Robot Instructions TLE on USACO server, but not on local

Problem Info

Robot Instructions: USACO

My Work

#include <bits/stdc++.h>
using namespace std;
#define int long long
using vi = vector<int>;
using pi = pair<int, int>;
#define pb push_back
#define f first
#define s second

vector<pi> tmp;
int nd, n, rx, ry;//rx is the goal x; ry is the goal y
map<pi, map<int, int>> tot;//tot[i][j] is the number of ways to get pair i with j pairs
vi ret;
void gen(int st, int tx, int ty, int prs){//st is the starting index, tx is the total x value of this subset, ty is the total y value of the subset, prs is the number of pairs in this subset
        //if you are looking at the second half of the possible pairs then you want to find the number of ways so that i+(the current subset) = (rx, ry)
        if(nd==n){
                int c = 0;
                for(pi i: tot[{rx-tx, ry-ty}]){
                        c++;
                        ret.at(i.f+prs)+=i.s;
                }
                assert(c<41);//complexity of gen should be at most 40*2^20
        }else{
                tot[{tx, ty}][prs]++;
        }
        for(int i = st+1; i<nd; i++){//generate all subsets from st to nd
                gen(i, tx+tmp[i].f, ty+tmp[i].s, prs+1);
        }
}
signed main(){
	ios::sync_with_stdio(false);
	cin.tie(0);
        //freopen("test.in", "r", stdin);
        cin>>n>>rx>>ry;
        for(int i = 0; i<n; i++){
                int a, b;
                cin>>a>>b;
                tmp.pb({a, b});
                ret.pb(0);
        }
        ret.pb(0);
        nd = n/2;
        gen(-1, 0, 0, 0);//generates all subsets with the first n/2 elements
        nd = n;
        gen(n/2-1, 0, 0, 0);//generates all subsets from the n/2th element to the last element
        for(int i =1; i<=n; i++){
                cout<<ret[i]<<endl;
        }
}

The code splits the array into two separate arrays of equal length and then tests if you can sum up to the resulting pair (rx, ry).

What I’ve Tried

I downloaded the usaco test data and it worked fine for me. I also compared the speed of benq’s offical solution to my local solution and I didn’t notice any difference in execution speed. I use onlinegdb, so I know it isn’t just my computer being fast.

Question

Why is my code running slow on the USACO server? It runs perfectly fine on onlinegdb compiler using usaco’s downloaded data. My assert statement makes sure that the number of times a loop is run is at most 41.
PS: you probably should make it so that people cannot flag their own questions.

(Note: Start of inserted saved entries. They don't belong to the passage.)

/-- The fields of a record that an assignment writes, as offset and length: STATUS, LAST_ST to PREV, LAST_TS, ENC_ST to GAP,
LAST_SERIAL to SIG_LAST, SPEED. -/
def assignFields : List (Nat × Nat) := [(4, 1), (12, 4), (18, 5), (29, 11), (40, 16), (68, 5)]

/-- What an assignment has written to a record taken back to the bytes of before; what other assignments have made final since stays, as
do a SHADOW set since and a lapse. -/
def takeBack (s : State) (i : Nat) (saved : List Byte) : State :=
  let was := ofLeBytes ((saved.drop 5).take 1)
  let s := setMembers s i (ofLeBytes ((saved.drop 6).take 6))
  let s := forEach assignFields s (fun s f => s.putBytes (recAddr i + f.1) ((saved.drop f.1).take f.2))
  let s := recSetFlag s i fPartial (bitAt was fPartial)
  let s := recSetFlag s i fVirt (bitAt was fVirt)
  if bitAt was fShadow && !recFlag s i fShadow then (recSetFlag s i fShadow true).putBytes (recAddr i + 77) ((saved.drop 77).take 1) else s

/-- A provisional assignment taken back before its station's next alignment, that of the passage `own`, with the fix that it gave and the
NEXT of the axle ahead; the record that an insertion made stays until the assignment is final (R152). -/
def undo (s : State) (own o : Obs) : State :=
  match o.slot with
  | none => s
  | some i =>
    let s := unlink s o
    let o' := { o with slot := none, inserted := false, skips := [], linked := none }
    if o.inserted then putObs s o'
    else
      let t := takeBack s i o.saved
      let t := t.putEsts (o.est.toList ++ t.ests.filter (fun e => e.id != o.id))
      let t := heldFrom s t o.id own.ts own.ports own.ports
      syncProv (putObs t o') i

/-! ### Alignment (R150, R151) -/

/-- One step of an alignment. -/
inductive AStep where
  | hit (i j : Nat)
  | skip (j : Nat)
  | ins (i : Nat)
  deriving DecidableEq, Repr

/-- Cost and steps so far, newest step first. -/
abbrev ACell := Rat × List AStep

/-- A candidate: its slot, its distance from c[0], and what skipping it costs. -/
structure Cand where
  slot : Nat
  dist : Int
  skip : Rat
  deriving Repr

/-- What a match costs: min(d² + g, D_CAP), in whole units. -/
def matchCost (s : State) (v : LedgVals) (y : Obs) (dObs : Int) (c : Cand) : Rat :=
  let d := dist2 v y.sig (sigRef s c.slot) (sigLast s c.slot).nsamp
  let gt : Rat := (v.gapTol : Rat) / 65536
  let den : Rat := gt * (max c.dist.natAbs 1000000 : Nat)
  let x : Rat := (dObs - c.dist : Int)
  let g := x * x / (den * den)
  min (dist2Or d + g) ((v.dCap : Rat) / 16)

/-- The cheaper of three cells, in favour of a match, then a skip, then an insertion. -/
def pick3 (m sk i : ACell) : ACell := if m.1 ≤ sk.1 ∧ m.1 ≤ i.1 then m else if sk.1 ≤ i.1 then sk else i

/-- One row of the cost table: `prev` is the row above from column 0, `i` the observation; a forbidden match is out. -/
def alignRow (s : State) (v : LedgVals) (o : Obs) (dObs : Int) (i : Nat) (forbid : Option Nat) :
    Nat → ACell → ACell → List ACell → List Cand → List ACell
  | j, left, diag, up :: ups, c :: cs =>
    let viaIns : ACell := (up.1 + (v.ins : Rat) / 16, .ins i :: up.2)
    let viaSkip : ACell := (left.1 + c.skip, .skip j :: left.2)
    let viaHit : ACell := (diag.1 + matchCost s v o dObs c, .hit i j :: diag.2)
    let cell := if forbid = some j then (if viaSkip.1 ≤ viaIns.1 then viaSkip else viaIns) else pick3 viaHit viaSkip viaIns
    cell :: alignRow s v o dObs i forbid (j + 1) cell up ups cs
  | _, _, _, _, _ => []

/-- The rows of the table, each observation with its distance from o[0]; `forbid` excludes one pair. -/
def alignRows (s : State) (v : LedgVals) (cs : List Cand) (forbid : Option (Nat × Nat)) :
    Nat → List ACell → List (Obs × Int) → List ACell
  | _, row, [] => row
  | i, row, (o, d) :: rest =>
    match row with
    | [] => []
    | r0 :: rs =>
      let first : ACell := (r0.1 + (v.ins : Rat) / 16, .ins i :: r0.2)
      let f := match forbid with | some (fi, fj) => if fi = i then some fj else none | none => none
      alignRows s v cs forbid (i + 1) (first :: alignRow s v o d i f 0 first r0 rs cs) rest

/-- Row 0: skipping candidates before any observation. -/
def alignZero : Nat → ACell → List Cand → List ACell
  | _, _, [] => []
  | j, left, c :: cs =>
    let cell : ACell := (left.1 + c.skip, .skip j :: left.2)
    cell :: alignZero (j + 1) cell cs

/-- The best alignment: the cheapest cell of the last row, the leftmost of equals. Steps oldest first. -/
def alignBest (s : State) (v : LedgVals) (os : List (Obs × Int)) (cs : List Cand) (forbid : Option (Nat × Nat)) : Rat × List AStep :=
  let z : ACell := (0, [])
  match alignRows s v cs forbid 0 (z :: alignZero 0 z cs) os with
  | [] => (0, [])
  | c :: rest =>
    let b := rest.foldl (fun (a x : ACell) => if x.1 < a.1 then x else a) c
    (b.1, b.2.reverse)

/-- A section that can be left in a direction through more than one boundary makes a skip free. -/
def manyExits (s : State) (dep : List Nat) (neg : Bool) : Bool :=
  dep.any (fun n => decide (1 < ((bnds s n).filter (fun b => (!neg) == b.sense)).length))

/-- Insertion of a candidate in order of its distance from the station; of equally near ones, which R150 does not order, the one in the
higher slot comes first (DESIGN CHOICE, log entry 110). -/
def insertNear (k : Nat) (i : Nat) : List (Nat × Nat) → List (Nat × Nat)
  | [] => [(k, i)]
  | y :: ys => if k < y.1 then (k, i) :: y :: ys else y :: insertNear k i ys

/-- The candidates of a job for a passage (R150), nearest first, at most W + 4: records in every departure section, and shadows of
stations that bound one of them, as they stood at the passage (R153): their estimates are those of its tick. The anchor's record is c[0], and a candidate as well once another passage has brought it back; a record that an
alignment made for a passage which is not assigned to it stands for no axle. Distances are from the anchor's record, or from the first candidate without one; where the anchor's record has been freed
it counts as having gone on from its own passage by the observed distance (DESIGN CHOICE, log entry 92). -/
def candidates (s : State) (v : LedgVals) (j : Job) (anchor : Option Obs) (own : Obs) : List Cand :=
  let tpos := s.getS40 F.SPOS_SPn_TPOS_L_TPOS j.sp
  let mask := secMask j.dep
  let pos := fun i => match estOf s (axleId s i) with | some e => (estLatched s e own).2 | none => tpos
  let first := match anchor with | some a => if pinned s a then none else obsSlot s a | none => none
  let live := (liveSlots s).filter (fun i =>
    first != some i && !s.ledger.obs.any (fun o => o.made == some (i, axleId s i) && o.slot != some i)
    && ((recMembers s i &&& mask) == mask
        || (recFlag s i fShadow && j.dep.any (fun n => (stationsOf s n).contains (recGet s i 77 1)))))
  let sorted := (live.foldr (fun i acc => insertNear (pos i - tpos).natAbs i acc) []).take (v.w + 4)
  let base :=
    match anchor with
    | some a =>
      (match (obsSlot s a).bind (fun i => estOf s (axleId s i)) with
        | some e => (estLatched s e own).2
        | none => if j.neg then a.fix - obsDist s a own else a.fix + obsDist s a own)
    | none => (match sorted with | x :: _ => pos x.2 | [] => 0)
  let free := manyExits s j.dep j.neg
  let sk : Rat := (v.skip : Rat) / 16
  sorted.map (fun x =>
    let d := base - pos x.2
    { slot := x.2, dist := if j.neg then -d else d, skip := if free || recFlag s x.2 fShadow then 0 else sk })

/-- The observations a job aligns: those of its station and direction after the anchor, up to its own passage, the last W of them in all.
The anchor is the last passage whose assignment is final or can be revised no more. -/
def observed (s : State) (v : LedgVals) (j : Job) : Option Obs × List Obs :=
  let here := s.ledger.obs.filter (fun o => o.sp == j.sp && o.neg == j.neg)
  let upto := here.dropWhile (fun o => o.serial != j.serial)
  let fixed := fun (o : Obs) => o.slot.isSome && (o.final || pinned s o)
  let anchor := upto.find? fixed
  let later := (upto.takeWhile (fun o => !fixed o)).filter (fun o => !o.final)
  (anchor, (later.take (v.w - b2n anchor.isSome)).reverse)

/-- The tick at which an axle skipped at a station crossed it, interpolated in distance between its neighbours (R160). -/
def skipTick (a b : Nat × Int) (x : Int) : Nat :=
  if b.2 = a.2 then a.1 else ((a.1 : Int) + qdiv (((b.1 : Int) - a.1) * (x - a.2)) (b.2 - a.2)).toNat

/-- The steps of an alignment applied in order. `prev` is the tick and distance of the last match; `pend` the candidates
skipped since. -/
def applySteps (v : LedgVals) (late : Bool) (os : List (Obs × Int)) (cs : List Cand) (best : Rat) (s0 : State) :
    List AStep → State → Nat × Int → List Cand → State
  | [], s, _, _ => s
  | .skip j :: rest, s, prev, pend =>
    match cs[j]? with
    | some c =>
      let s := if c.skip = 0 then s else setBad s F.LEDG_SECn_BAD_ALIGN (os.flatMap (fun o => o.1.dep ++ o.1.arr)).dedup
      applySteps v late os cs best s0 rest s prev (pend ++ [c])
    | none => applySteps v late os cs best s0 rest s prev pend
  | .ins i :: rest, s, prev, pend =>
    match os[i]? with
    | some (o, d) => applySteps v late os cs best s0 rest (insertObs s o late) prev (if d < 0 then [] else pend)
    | none => applySteps v late os cs best s0 rest s prev pend
  | .hit i j :: rest, s, prev, pend =>
    match os[i]?, cs[j]? with
    | some (o, _), some c =>
      let d := dist2 v o.sig (sigRef s0 c.slot) (sigLast s0 c.slot).nsamp
      let alt := (alignBest s0 v os cs (some (i, j))).1
      let skips := pend.map (fun x => (axleId s x.slot, skipTick prev (o.ts, c.dist) x.dist))
      let s := assign s { o with skips := skips } c.slot (distByte d) (marginByte (alt - best)) (inTolerance v d) late
      applySteps v late os cs best s0 rest s (o.ts, c.dist) []
    | _, _ => applySteps v late os cs best s0 rest s prev pend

Perhaps there might be some undefined behavior somewhere? Not completely sure though.
Also, try replacing endl with '\n'.

How are you measuring execution speed? When I run your solution and my solution on test case 7 on USACO Guide IDE I get times of 1.97s and 0.38s, respectively.

Yours: https://ide.usaco.guide/MxQruRP4dwhwAwJCk69

Mine: https://ide.usaco.guide/MxQs5RlYTLG8Zk_hXSM

I measured speed by running and seeing if the code took a while to run.

still far less than 4s. For this problem the time limit was inflated:


I don’t think the USACO servers would be slower than the usaco.guide compiler. In addition, my code should run in O(n*2^n), which theoretically fits.

I’m not using any arrays, so I don’t think that would be an issue. I tried using \n and it didn’t help speed up much (It wouldn’t because I am only outputing 40 lines anyways), but here is my result after that:


My code should run in O(n*2^n).

It’s not uncommon for the USACO servers to be 2x slower (or even worse).